Quote Originally Posted by fender3x View Post
That sounds about right to me. The difference between your neck and a standard scale F neck should be about 19mm. Half of that is the nut closer to the body, so the bridge would only need to be ~9.5mm closer to the neck pocket with a standard rout. A difference of 2.5mm should be well within the saddle travel of a Tele bridge.

One piece of advice that I have gained through hard experience: Don't do the final placement of the bridge until you have (a) routed the neck pocket, and (b) dry fitted the neck. You want to make sure that the strings line up properly along the neck and over the pickup. And you will want the saddle for the high E string to be 24.75" from the nut. Of the two measures I generally find getting the strings lined up over the fingerboard and pickup to be the more challenging of the two. There's usually enough adjustment to move the saddle forward or back a little, but there's no easy way to adjust the bridge laterally once you've drilled.

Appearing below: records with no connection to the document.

-- ==== Sys2Proof/Machine/Census.lean ====
section
/-! DEFINITION. Census (chapter 11): elections, the numbering wave, admission, joining, and the LINK_EVENTs that the routing
stage applies. -/

namespace Sys2Proof.Machine

/-! What a CENSUS payload says (R273). -/

/-- A field of payload word w. -/
def cField (e : Envelope) (w lo n : Nat) : Nat := bitsOf (payloadWord e w).toNat lo n

/-- OP. -/
def cOp (e : Envelope) : Nat := cField e 0 0 4
/-- LEG. -/
def cLeg (e : Envelope) : Nat := cField e 0 4 1
/-- TURNS. -/
def cTurns (e : Envelope) : Nat := cField e 0 5 2
/-- RING. -/
def cRing (e : Envelope) : Nat := cField e 0 8 4
/-- GAP: GAPM1 + 1. -/
def cGap (e : Envelope) : Nat := cField e 0 12 4 + 1
/-- EPOCH. -/
def cEpoch (e : Envelope) : Nat := cField e 0 16 16
/-- POS, as 16 bits. -/
def cPos (e : Envelope) : Nat := cField e 0 32 16
/-- INDEX. -/
def cIndex (e : Envelope) : Nat := cField e 0 48 12
/-- ROOTIDX. -/
def cRoot (e : Envelope) : Nat := cField e 1 0 12

/-- Census state after a change. -/
def onCensus (f : CensusState → CensusState) (s : State) : State := { s with census := f s.census }

/-- A CENSUS payload with n bits of its word 0 from bit lo on replaced. -/
def setField (lo n v : Nat) : List DWord → List DWord
  | [] => []
  | w :: ws => BitVec.ofNat 64 (w.toNat / 2 ^ (lo + n) * 2 ^ (lo + n) + v % 2 ^ n * 2 ^ lo + w.toNat % 2 ^ lo) :: ws

/-- A payload with another TURNS. -/
def setTurns (turns : Nat) (ws : List DWord) : List DWord := setField 5 2 turns ws

/-- The place of an OP among the counters: a message of another OP than the four is only discarded and counted (R273, R284). -/
def opPlace (op : Nat) : Nat := if op = 0 then 24 else 8 + op

/-- A census message is taken from P6 and counted by OP, and the highest EPOCH seen is kept (R273, R274, R284). -/
def noteCensus (e : Envelope) (s : State) : State :=
  let s := bump (ctr 0x000E (opPlace (cOp e)) 0) (takeDelivered e s)
  if 1 ≤ cOp e ∧ cOp e ≤ 4 then onCensus (fun c => { c with highestEpoch := max c.highestEpoch (cEpoch e) }) s else s

/-- The index that the neighbour on a port has taken, as a message of its own tells (R279). -/
def noteAcross (p : Nat) (e : Envelope) (s : State) : State :=
  if cField e 0 60 1 = 1 then onCensus (fun c => { c with across := tabSet (fun _ => none) c.across p (some (cIndex e)) }) s else s

/-- The unit's notices, at most one per code per millisecond (R284). -/
def cnNotice (code arg : Nat) (s : State) : State := postOnce (rtQueue s) 0x000E 0 code arg s

/-- CN_STAT.STATE. -/
def setCnState (n : Nat) (s : State) : State := setF s R.CN_STAT F.CN_STAT_STATE n

/-- The hub is the root. -/
def isRoot (s : State) : Bool := getB s R.CN_STAT F.CN_STAT_ROOT

/-- The census binding that this hub holds. -/
def binding (s : State) : Option Nat :=
  if getB s R.CN_BIND F.CN_BIND_VALID then some (getF s R.CN_BIND F.CN_BIND_INDEX) else none

/-! Elections (R274). -/

/-- The port on which this hub's own CLAIM leaves: eastward, or westward when the eastward port is not UP. -/
def claimPort (s : State) : Nat := if portUp s (eastPort s) then eastPort s else westPort s

/-- A claim is no worse than another: lower RPRI, or the same and a NID not above (R274). -/
def noWorse (a b : Nat × Nat) : Bool := a.1 < b.1 || (a.1 = b.1 && a.2 ≤ b.2)

/-- This hub's claim: its RPRI and NID. -/
def ownClaim (s : State) : Nat × Nat := (getF s R.CN_CFG F.CN_CFG_RPRI, ownNid s)

/-- The words of a CLAIM. -/
def claimWords (s : State) (turns : Nat) (c : Nat × Nat) : List DWord :=
  [censusWord s 1 0 turns 0 0 false, BitVec.ofNat 64 (rootBits s + c.1 % 256 * 2 ^ 16 + c.2 % 2 ^ 32 * 2 ^ 32), 0]

/-- A CLAIM leaves on a port that is UP. -/
def sendClaim (p : Nat) (ws : List DWord) (s : State) : State := if portUp s p then sendCensus p 1 ws s else s

/-- A hub that is neither numbered nor refused is ELECTING while an election runs. -/
def showElecting (s : State) : State := if getF s R.CN_STAT F.CN_STAT_STATE = 0 then setCnState 1 s else s

/-- An eligible hub starts an election: it sends a CLAIM (R274). -/
def startElection (s : State) : State :=
  if ¬getB s R.CN_STAT F.CN_STAT_ELIG then s
  else
    let c := ownClaim s
    let best := match s.census.best with
      | some b => if noWorse b c then b else c
      | none => c
    let s := showElecting (bump (ctr 0x000E 8 0) (onCensus (fun k => { k with best := some best }) s))
    sendClaim (claimPort s) (claimWords s 0 c) s

/-- ELECTION_START (R274): unnumbered for 100 ms after the manifest was applied, or no COMMIT for 3 × CINT. -/
def execElectionStart (s : State) : Host.Outcome State Fault Refusal := .next (startElection s)

/-! The numbering wave (R275, R276, R354). -/

/-- GAP of this hub's configuration. -/
def ownGap (s : State) : Nat := getF s R.CN_CFG F.CN_CFG_GAPM1 + 1

/-- The hub takes an index: its position index, its position from the root, and NUMBERED (R261, R275). -/
def takeIndex (index pos : Nat) (s : State) : State :=
  let s := setF s R.RT_KEY F.RT_KEY_KEY (2 * (index % 4096) + bit1 (getB s R.RT_CFG F.RT_CFG_PAIR && getB s R.RT_CFG F.RT_CFG_SIDEB))
  let s := setB s R.RT_KEY F.RT_KEY_VALID true
  setCnState 2 (setF s R.CN_POS F.CN_POS_POS (pos % 65536))

/-- A CENSUS_REPLY leaves on a port toward the root (R276), with SRC 0xFFFF. -/
def sendReply (r : Reply) (s : State) : State :=
  let dst := getF s R.CN_ADDR F.CN_ADDR_ROOT
  let w0 : DWord := BitVec.ofNat 64 (r.index % 4096 + r.status % 16 * 2 ^ 12 + r.pos % 65536 * 2 ^ 16 +
    r.epoch % 65536 * 2 ^ 32 + getF s R.RT_CFG F.RT_CFG_PAIR * 2 ^ 48 + getF s R.RT_CFG F.RT_CFG_SIDEB * 2 ^ 49)
  let w1 : DWord := getReg s R.ID_SERIAL_HI ++ getReg s R.ID_SERIAL_LO
  let e := build s 3 kCensusReply false dst (getF s R.BR_HOPS F.BR_HOPS_HOPS) [w0, w1]
  sendOrWait 6 (some r.port) { e with src := 0xFFFF } s

/-- The hub answers with a reply, which it keeps for resending (R276). -/
def answerCensus (r : Reply) (s : State) : State := sendReply r (onCensus (fun c => { c with reply := some r }) s)

/-- NO_INDEX: the hub takes none, says so and stays quarantined (R275, R280, R284). -/
def noIndex (r : Reply) (s : State) : State := cnNotice 0x82 r.index (answerCensus { r with status := 1 } (setCnState 4 s))

/-- A NUMBER message's words, as the root with this position and index sends it. -/
def numberWords (s : State) (leg turns pos index root : Nat) (gap : Nat) (bind : Nat) : List DWord :=
  let w := (censusWord s 2 leg turns pos index true).toNat
  let w := w / 2 ^ 16 * 2 ^ 16 + w % 2 ^ 7 + bind * 2 ^ 7 + w / 2 ^ 8 % 16 * 2 ^ 8 + (gap - 1) % 16 * 2 ^ 12
  [BitVec.ofNat 64 w, BitVec.ofNat 64 (root % 4096 + 4096), 0]

/-- The distance of an index from the root's, modulo 4,096: o(x) of R275. -/
def fromRoot (root x : Nat) : Nat := (x + 4096 - root % 4096) % 4096
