/-- An answer of a kind is taken from P3. -/
def answerRow (k : BitVec 5) (e : Envelope) (s : State) : Host.Outcome State Fault Refusal :=
  .next (takeAnswer (asKind k e) (takeDelivered (asKind k e) s))

/-- WRITE_ACK (R170). -/
def execWriteAck (e : Envelope) (s : State) : Host.Outcome State Fault Refusal := answerRow kWriteAck e s

/-- READ_DATA (R170). -/
def execReadData (e : Envelope) (s : State) : Host.Outcome State Fault Refusal := answerRow kReadData e s

/-- NDN (R170, R193). -/
def execNdn (e : Envelope) (s : State) : Host.Outcome State Fault Refusal := answerRow kNdn e s

/-- The request that holds a non-posted slot still waits for the sorting office to take it. -/
def undispatched (s : State) (i : Nat) : Bool :=
  [0, 1, 2, 3].any (fun c => (getChan s c).slot = some i && (getChan s c).waiting.isSome)

/-- RESPONSE_TIMEOUT (R171, R178): an outstanding request was not completed within BR_RTOUT of its dispatch. -/
def execResponseTimeout (index : Fin 512) (s : State) : Host.Outcome State Fault Refusal :=
  if undispatched s index then .next s else
  match (getSlot s index).use with
  | .out chan _ _ _ =>
    let s := bump (ctr 0x000A 4 0) (setB (quarantineSlot index s) R.BR_STAT F.BR_STAT_TOUT true)
    match chan with
    | some c => .next (endChannel c 3 Reason.timeout.code 0 0 s)
    | none => .next s
  | _ => .next s

/-- QUARANTINE_END (R168): TQ has passed, and the slot is free again. -/
def execQuarantineEnd (index : Fin 512) (s : State) : Host.Outcome State Fault Refusal :=
  let t := getSlot s index
  if t.use = .quarantine then .next (setSlot index { t with use := .free } s) else .next s

/-! NOTICE envelopes (R158, R159). -/

/-- The items of a queue in read order. -/
def inReadOrder : Nat → List Item → List Item
  | 0, _ => []
  | n + 1, its =>
    match nextItem its with
    | none => []
    | some it => it :: inReadOrder n (its.erase it)

/-- Items per envelope: BATCH, with 0 as 1 and values above 16 as 16. -/
def batchOf (s : State) (q : Nat) : Nat := min 16 (max 1 (getF s (R.PH_CFG q) F.PH_CFG_BATCH))

/-- A master's writes toward D that are still unanswered in another class: slot and generation (R159). -/
def unanswered (s : State) (mi : Nat) (d : BitVec 16) (cls : Nat) : List (Nat × Nat) :=
  ((List.range 32).map (fun k => mi * 32 + k)).filterMap (fun i =>
    match getSlot s i with
    | { gen := g, use := .out _ dst c k } => if dst = d ∧ c.toNat ≠ cls ∧ carriesData k then some (i, g) else none
    | _ => none)

/-- A master's channels whose write toward D in the same class waits for the sorting office (R159). -/
def unaccepted (s : State) (mi : Nat) (d : BitVec 16) (cls : Nat) : List Nat :=
  [0, 1, 2, 3].filter (fun c => ownerOf s c = mi &&
    match (getChan s c).waiting with
    | some e => carriesData e.kind && e.dst = d && e.cls.toNat = cls
    | none => false)

/-- A master's channels whose write toward D in another class still waits for its slot, and so has no tag to be answered (R159). -/
def unslotted (s : State) (mi : Nat) (d : BitVec 16) (cls : Nat) : List Nat :=
  [0, 1, 2, 3].filter (fun c => ownerOf s c = mi && (getChan s c).needSlot &&
    match (getChan s c).waiting with
    | some e => carriesData e.kind && e.dst = d && e.cls.toNat ≠ cls
    | none => false)

/-- NOTICE_ENVELOPE_BUILD (R158, R159): the bridge takes up to BATCH items of a subscribed queue, in read order, into one
envelope, and notes what it has to wait for. Bit w of `bad` marks the 64-bit word w among the items read as uncorrectable: it goes
out poisoned (R154). -/
def execNoticeEnvelopeBuild (q : Fin 32) (bad : BitVec 32) (s : State) : Host.Outcome State Fault Refusal :=
  let s := pointerCheck q s
  let p := getPh s q
  let dreg := R.PH_DST q
  let cls := classOrUrgent (getF s dreg F.PH_DST_CLASS)
  if ¬getB s (R.PH_CFG q) F.PH_CFG_SUB ∨ ¬getB s dreg F.PH_DST_VALID ∨ p.items = [] ∨ p.built.isSome ∨ quarantined s ∨ underTest s 0x70 then .next s
  else
    let its := inReadOrder (batchOf s q) p.items
    let n := its.length
    let cap := phCapacity s q
    let d := getF s dreg F.PH_DST_DST
    let ws := its.flatMap (fun it => [itemWord0 it, it.pm])
    let e := build s cls kNotice (getB s dreg F.PH_DST_MC) d (getF s R.BR_HOPS F.BR_HOPS_HOPS) ws
    if ¬e.mc ∧ originTargets s e = [] ∧ ¬standbyHub s then
      .next (bump (ctr 0x000E 1 0) (setB s R.RT_STAT F.RT_STAT_NOROUTE true))
    else if ¬hasRoom s 7 cls (cellsOf e) then .next s
    else
      let ms := (its.filterMap (fun it => sourceMaster it.cap)).eraseDups
      let slots := ms.flatMap (fun m => unanswered s m e.dst cls)
      let chans := ms.flatMap (fun m => unaccepted s m e.dst cls)
      let late := ms.flatMap (fun m => unslotted s m e.dst cls)
      let adr : BitVec 48 := BitVec.ofNat 48 (regs64 s (R.PH_DADDR_LO q) (R.PH_DADDR_HI q))
      let pois : BitVec 32 := bad &&& BitVec.ofNat 32 (2 ^ ws.length - 1)
      let e := withCrcs { e with addr := adr, ordered := slots ≠ [] ∨ late ≠ [], poison := pois, poisonAny := pois ≠ 0 }
      let s := setPh s q { p with
        items := its.foldl (fun l it => l.erase it) p.items, built := some e,
        rd := (p.rd + n) % cap, rdCopy := (p.rdCopy + n) % cap }
      .next (onBridge (fun b => { b with
        fenceSlots := b.fenceSlots ++ slots.map (fun x => (q.val, x)),
        fenceChans := b.fenceChans ++ chans.map (fun c => (q.val, c)),
        fenceWait := b.fenceWait ++ late.map (fun c => (q.val, c)) }) s)

/-- A write that a NOTICE envelope waits for is answered: its slot is no longer outstanding with that generation (R159). -/
def fenceOpen (s : State) (f : Nat × Nat × Nat) : Bool :=
  match getSlot s f.2.1 with
  | { gen := g, use := .out _ _ _ _ } => g ≠ f.2.2
  | _ => true

/-- NOTICE_ENVELOPE_RELEASE (R159): the envelope leaves once every earlier write is accepted or answered. -/
def execNoticeEnvelopeRelease (q : Fin 32) (s : State) : Host.Outcome State Fault Refusal :=
  let p := getPh s q
  match p.built with
  | none => .next s
  | some e =>
    if underTest s 0x70 then .next s
    else if (s.bridge.fenceSlots.filter (fun f => f.1 = q.val)).all (fenceOpen s) ∧
        ¬(s.bridge.fenceChans ++ s.bridge.fenceWait).any (fun f => f.1 = q.val) then
      match originate 7 (withCrcs { e with stamp := BitVec.ofNat 32 (nowNs s) }) s with
      | (s, .accepted) =>
        let s := setPh s q { getPh s q with built := none }
        .next (onBridge (fun b => { b with fenceSlots := b.fenceSlots.filter (fun f => f.1 ≠ q.val) }) s)
      | (s, _) => .next s
    else .next s

/-! Forwards of the dead-letter office (R198). -/

/-- The words of dead-letter entry i. -/
def dlEntry (s : State) (i : Nat) : List Word := (List.range 8).map (fun j => getReg s (R.DL_ENT i j))

/-- The next entry to forward, counted from node reset: entries that were freed before are skipped. -/
def nextForward (s : State) : Nat := max s.dead.fwd (s.dead.total - dlLevel s)

/-- DL_FORWARD (R198): a copy of the next dead-letter entry goes through channel 2 as a 32-byte WRITE_P of master index 5. -/
def execDlForward (s : State) : Host.Outcome State Fault Refusal :=
  if ¬getB s R.DL_FWD F.DL_FWD_VALID ∨ chanState s 2 = 1 ∨ ownerOf s 2 ≠ 5 then .next s
  else
    let f := nextForward s
    let s := bumpN (ctr 0x000B 4 0) (f - s.dead.fwd) s
    let s := onDead (fun d => { d with fwd := f }) s
    if s.dead.total ≤ f then .next s
    else
      let ws := dlEntry s ((dlHead s + 128 - (s.dead.total - f)) % 64)
      let w0 := (ws[0]?.getD 0).toNat
      let seq := (ws[2]?.getD 0).toNat / 65536
      let s := onDead (fun d => { d with fwd := f + 1 }) s
      if bitsOf w0 7 4 = 5 then .next s
      else
        let depth := min 8 (getF s R.DL_FWD F.DL_FWD_DEPTH)
        let cls := classOrUrgent (getF s R.DL_FWD F.DL_FWD_CLASS)
        let s := setReg s (R.BR_OC_DST 2) ((getReg s R.DL_FWD) &&& 0x1FFFF)
        let s := setReg s (R.BR_OC_ADDR 2) (BitVec.ofNat 32 ((getReg s R.DL_FADDR).toNat + 32 * (seq % 2 ^ depth)))
        let s := setWords (R.BR_OC_DATA 2 0) ws (onChan 2 (fun t => { t with poison := t.poison &&& ~~~(0xFF : BitVec 64) }) s)
        let v : Word := BitVec.ofNat 32 (1 + cls * 2 ^ 5 + 32 * 2 ^ 10 + 2 ^ 31)
        .next (writeOcCmd 2 v s)

/-! The bridge's configuration registers. -/

/-- The blocks that are never prefetchable (R184): field pins, Scribe, UARTs, pigeonholes, dead letters and access tables, as
first and last addresses. -/
def neverPrefetch : List (Nat × Nat) :=
  [(0x20000, 0x21FFF), (0x30000, 0x3FFFF), (0x50000, 0x50FFF), (0x61000, 0x617FF), (0x71000, 0x7FFFF)]

/-- A BR_PFA range overlaps a block that is never prefetchable. -/
def pfaForbidden (a b : Nat) : Bool :=
  let lo := a / 4096 * 4096
  let hi := b / 4096 * 4096 + 4095
  neverPrefetch.any (fun r => lo ≤ r.2 && r.1 ≤ hi)

/-- A write of BR_PFAn_A (`part` 0) or BR_PFAn_B: refused while EN is 1, except to clear EN, and where an enabled range overlaps
a block that is never prefetchable (R184). -/
def writePfa (n part : Nat) (v : Word) (s : State) : State :=
  let a := getReg s (R.BR_PFA_A n)
  let en := F.BR_PFA_A_EN.get a = 1
  let clears := part = 0 ∧ F.BR_PFA_A_EN.get v = 0
  let a' := if part = 0 then v else a
  let b' := if part = 0 then getReg s (R.BR_PFA_B n) else v
  let r := if part = 0 then R.BR_PFA_A n else R.BR_PFA_B n
  if (en ∧ ¬clears) ∨ (F.BR_PFA_A_EN.get a' = 1 ∧ pfaForbidden a'.toNat b'.toNat) then
    setB (declineWrite r v s) R.BR_STAT F.BR_STAT_CFGREF true
  else plainWrite r v s

/-- An enabled BR_PFA entry covers an address (R184). -/
def pfaCovers (s : State) (a : Nat) : Bool :=
  (List.range 8).any (fun n => getB s (R.BR_PFA_A n) F.BR_PFA_A_EN &&
    getF s (R.BR_PFA_A n) F.BR_PFA_A_BASE ≤ a / 4096 && a / 4096 ≤ getF s (R.BR_PFA_B n) F.BR_PFA_B_LIMIT)

/-- An address is prefetchable (R184). -/
def prefetchable (s : State) (a : Nat) : Bool :=
  builtInPrefetch a || (!neverPrefetch.any (fun r => r.1 ≤ a && a ≤ r.2) && pfaCovers s a)

end Sys2Proof.Machine
end

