-- ==== Sys2Proof/Machine/Buses.lean ====
section
/-! DEFINITION. Message-bus controllers and the bus gateway (chapter 04). Counters of CAP 0x0004: 0 rate drops per object and 1
short frames per map entry (in the array), 2 frames received, 3 sent, 4 errors by kind (8 * controller + kind), 5 unmatched, 6
lost arbitrations, 7 bus-off entries, 8 protocol exceptions, 9 capped sample points, 10 and 11 S1 and S2 events, 12 refused
requests, 13 forwarding losses, 14 rejected delay measurements, 15 masters that became backup, 16 arbitrating windows withdrawn. -/

namespace Sys2Proof.Machine

/-- Controller m. -/
def getMb (s : State) (m : Nat) : Mb := tabGet (fun _ => Mb.reset) s.buses.mbs m

/-- The buses after a change. -/
def onBuses (f : BusState → BusState) (s : State) : State := { s with buses := f s.buses }

/-- The state after controller m is changed. -/
def onMb (m : Nat) (f : Mb → Mb) (s : State) : State :=
  onBuses (fun b => { b with mbs := tabSet (fun _ => Mb.reset) b.mbs m (f (tabGet (fun _ => Mb.reset) b.mbs m)) }) s

/-- Object n of controller m, in message RAM. -/
def objAddr (m n : Nat) : Nat := 0x100000 + 0x4000 * m + 0x80 * n
/-- A word of an object. -/
def objWord (s : State) (m n off : Nat) : Nat := (getMem32 s (objAddr m n + off)).toNat
/-- The controller writes a word of an object through its own port. -/
def putObjWord (m n off v : Nat) (s : State) : State := masterWrite (objAddr m n + off) (leBytes 4 v) false s

/-- OBJ_CFG. -/
def objCfg (s : State) (m n : Nat) : Nat := objWord s m n 0
/-- The object is enabled. -/
def objOn (s : State) (m n : Nat) : Bool := bitOf (objCfg s m n) 0
/-- The object is a transmit object. -/
def objTx (s : State) (m n : Nat) : Bool := bitOf (objCfg s m n) 1
/-- The object is sent by triggers only. -/
def objTt (s : State) (m n : Nat) : Bool := bitOf (objCfg s m n) 6

/-- MB_CTL.INIT. -/
def mbInit (s : State) (m : Nat) : Bool := getB s (R.MB_CTL m) F.MB_CTL_INIT
/-- MB_CTL.MODE. -/
def mbMode (s : State) (m : Nat) : Nat := getF s (R.MB_CTL m) F.MB_CTL_MODE
/-- MB_STAT.STATE: 0 OFF, 1 ERROR_ACTIVE, 2 ERROR_PASSIVE, 3 BUS_OFF. -/
def mbState (s : State) (m : Nat) : Nat := getF s (R.MB_STAT m) F.MB_STAT_STATE
/-- The controller takes part in the bus. -/
def mbOnBus (s : State) (m : Nat) : Bool := (mbState s m = 1 || mbState s m = 2) && !mbInit s m && !(getMb s m).away

/-- The controller's notices, which have no codes in the spec (log entry 12). -/
def mbNotice (m : Nat) (s : State) : State := postOpen (getF s (R.MB_CTL m) F.MB_CTL_NTC_Q) 0x0004 m s
/-- The gateway's notices: instance 8 stands after the eight controllers. -/
def gwNotice (s : State) : State := postOpen (getF s R.GW_CTL F.GW_CTL_NTC_Q) 0x0004 8 s

/-- A flag of MB_ESTAT is set. -/
def mbFlag (m : Nat) (f : Fld) (s : State) : State := setB s (R.MB_ESTAT m) f true

/-! Requests (R110). -/

/-- Object n has a request that has not been copied. -/
def txPending (s : State) (m n : Nat) : Bool := (getReg s (R.MB_TXREQ m (n / 32))).getLsbD (n % 32)

/-- An object's request is set or cleared. -/
def setPending (m n : Nat) (b : Bool) (s : State) : State :=
  let a := R.MB_TXREQ m (n / 32)
  let bit : Word := BitVec.ofNat 32 (2 ^ (n % 32))
  setReg s a (if b then getReg s a ||| bit else getReg s a &&& ~~~bit)

/-- A request that has come anew: its retransmissions count from 0. -/
def raiseRequest (m n : Nat) (s : State) : State :=
  if txPending s m n then s
  else
    let busy := ((getMb s m).tx.map (fun t => t.obj)) = some n
    setPending m n true (if busy then s else onMb m (fun b => { b with retries := tabSet (fun _ => 0) b.retries n 0 }) s)

/-- A request is refused (R110): a receive, disabled or, but for triggers, TT object; INIT; bus-off. -/
def requestRefused (s : State) (m n : Nat) (byTrigger : Bool) : Bool :=
  !objOn s m n || !objTx s m n || (objTt s m n && !byTrigger) || mbInit s m || mbState s m = 3

/-- A request for an object (R110): refused with REQREF, or pending. One that reaches a controller in unit reset finds INIT at 1 and is
refused like any other, so that REQREF stands after the release; the spec is silent there (DESIGN CHOICE, log entry 133). -/
def requestObj (m n : Nat) (byTrigger : Bool) (s : State) : State :=
  if requestRefused s m n byTrigger then bump (ctr 0x0004 12 m) (mbFlag m F.MB_ESTAT_REQREF s) else raiseRequest m n s

/-- The objects whose bit is set in word j of a bit map. -/
def objsOf (j : Nat) (v : Word) : List Nat := ((List.range 32).filter (fun i => v.getLsbD i)).map (fun i => 32 * j + i)

/-- MB_TXREQ (R110). -/
def execMbTxreq (m : Master) (c : Fin 8) (j : Fin 4) (v : Word) (s : State) : Host.Outcome State Fault Refusal :=
  .next (guardWrite m (R.MB_TXREQ c j) (fun s => ((objsOf j v).foldl (fun s n => requestObj c n false s) s, none)) s)

/-- A cancel (R111): a request not yet copied is cleared, and a frame already copied is not sent again. -/
def cancelObj (m n : Nat) (s : State) : State :=
  let s := if txPending s m n then setPending m n false s else s
  onMb m (fun b => { b with tx := b.tx.map (fun t => if t.obj = n then { t with single := true } else t) }) s

/-- MB_TXCAN (R111). -/
def execMbTxcan (m : Master) (c : Fin 8) (j : Fin 4) (v : Word) (s : State) : Host.Outcome State Fault Refusal :=
  .next (guardWrite m (R.MB_TXCAN c j) (fun s => ((objsOf j v).foldl (fun s n => cancelObj c n s) s, none)) s)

TD has a lot of experience with this, and I have only cut a new one once. But I have the neck pocket a hair or two off axis a couple of times. It is much easier to move the bridge a little than it is to compensate for a route that is slightly off. In turn, I try to get the neck, bridge and pickups to line up first. Then the pickguard, then the control plate to get things to line up as well as possible.
Yes as fender3x stated - I usually route and set the neck first. Then place the bridge to ensure the strings are parallel to the sides of the neck, add the pups so the pole pieces sit under the strings and then add pickguard/control plate.